My opinions on its use should be well known....
James McKenzie
On 09/30/2010 08:56 AM, James Mckenzie wrote:
However, be aware that Fedora tries to be on a six month or shorter release cycle. Fedora is basically a 'wide beta' for RedHat and that is also stated on the Project's web page.
Where is that stated?
On 1 October 2010 00:40, Gordon Messmer yinyang@eburg.com wrote:
On 09/30/2010 08:56 AM, James Mckenzie wrote:
However, be aware that Fedora tries to be on a six month or shorter release cycle. Fedora is basically a 'wide beta' for RedHat and that is also stated on the Project's web page.
Where is that stated?
It isn't stated in those terms, but it is an accepted representation of the status quo.
https://fedoraproject.org/wiki/Fedora_Project_Wiki
The Fedora Project is a global partnership of free software community members. The Fedora Project is sponsored by Red Hat, which invests in our infrastructure and resources to encourage collaboration and incubate innovative new technologies. Some of these technologies may later be integrated into Red Hat products.
It is not part of Fedora's aims to be Red Hat Enterprise Beta, it will and should exist whether Red Hat choose to develop from it or not. Any statements about how Red Hat uses Fedora would come from Red Hat, not from the Fedora Project.
-- Sam
http://www.linuxquestions.org/questions/interviews-28/interview-with-greg-de...

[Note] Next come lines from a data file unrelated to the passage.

-- ==== Sys2Proof/WellFormed.lean ====
section
/-! DEFINITION. Sys2Proof/WellFormed.lean: the operand forms that the spec gives a meaning. Every term of `Instr` is
encodable (its operands have the width of their fields); what is left to check are the three forms that are listed
instructions and that the spec refuses (R185; R35, R193; R33 to R35, R194). -/

namespace Sys2Proof

/-- The four control registers that exist: BadVAddr, Status, Cause, EPC (R31 to R35, D11). -/
def CReg.readable (cd : CReg) : Bool := cd == 8 || cd == 12 || cd == 13 || cd == 14

/-- The two control registers `mtc0` may name: Status and Cause (R33, R34, R194). -/
def CReg.writable (cd : CReg) : Bool := cd == 12 || cd == 13

/-- The instruction's operands are of a form that the spec gives a meaning. -/
def Instr.wellFormed (i : Instr) : Bool :=
  match i with
  | .jalr rd rs => rd != rs
  | .mfc0 _ cd => cd.readable
  | .mtc0 _ cd => cd.writable
  | .lw .. | .lb .. | .lbu .. | .sw .. | .sb .. | .add .. | .sub .. | .mult .. | .div .. | .addu .. | .subu ..
  | .multu .. | .divu .. | .and .. | .nor .. | .or .. | .xor .. | .addi .. | .addiu .. | .andi .. | .lui .. | .ori ..
  | .xori .. | .mfhi .. | .mthi .. | .mflo .. | .mtlo .. | .sll .. | .srl .. | .sra .. | .sllv .. | .srlv .. | .srav ..
  | .lwc1 .. | .swc1 .. | .addS .. | .subS .. | .mulS .. | .divS .. | .cvtSW .. | .cvtWS .. | .bltz .. | .bgez ..
  | .blez .. | .bgtz .. | .beq .. | .bne .. | .slt .. | .slti .. | .j .. | .jr .. | .jal .. | .syscall | .brk .. | .rfe
  | .mfc1 .. | .mtc1 .. => true

/-- `Instr.wellFormed` as a proposition. -/
abbrev WellFormed (i : Instr) : Prop := i.wellFormed = true

end Sys2Proof
end

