-- ==== Sys2Proof/Laws/State.lean ====
section
/-! SUPPORT. Sys2Proof/Laws/State.lean: one lemma per field per update of the state, and one per accessor an update leaves
alone, so that no proof unfolds a record update. -/

namespace Sys2Proof.Machine

/-! ## writeFReg -/

@[simp] theorem writeFReg_cfg (s : State) (d : FReg) (v : Word) : (s.writeFReg d v).cfg = s.cfg := rfl
@[simp] theorem writeFReg_regs (s : State) (d : FReg) (v : Word) : (s.writeFReg d v).regs = s.regs := rfl
@[simp] theorem writeFReg_pc (s : State) (d : FReg) (v : Word) : (s.writeFReg d v).pc = s.pc := rfl
@[simp] theorem writeFReg_hi (s : State) (d : FReg) (v : Word) : (s.writeFReg d v).hi = s.hi := rfl
@[simp] theorem writeFReg_lo (s : State) (d : FReg) (v : Word) : (s.writeFReg d v).lo = s.lo := rfl
@[simp] theorem writeFReg_fregs (s : State) (d : FReg) (v : Word) : (s.writeFReg d v).fregs = s.fregs.set d.toNat v := rfl
@[simp] theorem writeFReg_status (s : State) (d : FReg) (v : Word) : (s.writeFReg d v).status = s.status := rfl
@[simp] theorem writeFReg_cause (s : State) (d : FReg) (v : Word) : (s.writeFReg d v).cause = s.cause := rfl
@[simp] theorem writeFReg_epc (s : State) (d : FReg) (v : Word) : (s.writeFReg d v).epc = s.epc := rfl
@[simp] theorem writeFReg_badVAddr (s : State) (d : FReg) (v : Word) : (s.writeFReg d v).badVAddr = s.badVAddr := rfl
@[simp] theorem writeFReg_mem (s : State) (d : FReg) (v : Word) : (s.writeFReg d v).mem = s.mem := rfl
@[simp] theorem writeFReg_irq (s : State) (d : FReg) (v : Word) : (s.writeFReg d v).irq = s.irq := rfl
@[simp] theorem writeFReg_irqIn (s : State) (d : FReg) (v : Word) : (s.writeFReg d v).irqIn = s.irqIn := rfl
@[simp] theorem writeFReg_draws (s : State) (d : FReg) (v : Word) : (s.writeFReg d v).draws = s.draws := rfl
@[simp] theorem writeFReg_hardwired (s : State) (d : FReg) (v : Word) (r : GReg) : (s.writeFReg d v).hardwired r = s.hardwired r := rfl
@[simp] theorem writeFReg_readReg (s : State) (d : FReg) (v : Word) (r : GReg) : (s.writeFReg d v).readReg r = s.readReg r := rfl
@[simp] theorem writeFReg_mode (s : State) (d : FReg) (v : Word) : (s.writeFReg d v).mode = s.mode := rfl
@[simp] theorem writeFReg_interruptEnable (s : State) (d : FReg) (v : Word) : (s.writeFReg d v).interruptEnable = s.interruptEnable := rfl
@[simp] theorem writeFReg_interruptMask (s : State) (d : FReg) (v : Word) : (s.writeFReg d v).interruptMask = s.interruptMask := rfl
@[simp] theorem writeFReg_interruptPending (s : State) (d : FReg) (v : Word) : (s.writeFReg d v).interruptPending = s.interruptPending := rfl
@[simp] theorem writeFReg_interruptDue (s : State) (d : FReg) (v : Word) : (s.writeFReg d v).interruptDue = s.interruptDue := rfl
@[simp] theorem writeFReg_cu0 (s : State) (d : FReg) (v : Word) : (s.writeFReg d v).cu0 = s.cu0 := rfl
@[simp] theorem writeFReg_cu1 (s : State) (d : FReg) (v : Word) : (s.writeFReg d v).cu1 = s.cu1 := rfl
@[simp] theorem writeFReg_cp0Usable (s : State) (d : FReg) (v : Word) : (s.writeFReg d v).cp0Usable = s.cp0Usable := rfl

Interview with Greg Dekoenigsberg - Red Hat Community Architect
* What do you think is the biggest misconception about Fedora? *
That it's just a beta for Red Hat Enterprise Linux. It is most assuredly not. There are over ten million users of Fedora worldwide. If Fedora were "just a beta", I can't imagine that so many people would use it, and contribute so proudly to it.
I would like to add my vote to this discussion. I am running Fedora Core 12 and 13 x 64 under Virtualbox on Windows 7/64bit, not a problem. I had Fedora Core 9/10, the only issue was with the evolution of the video cards, windows had some of the same issues.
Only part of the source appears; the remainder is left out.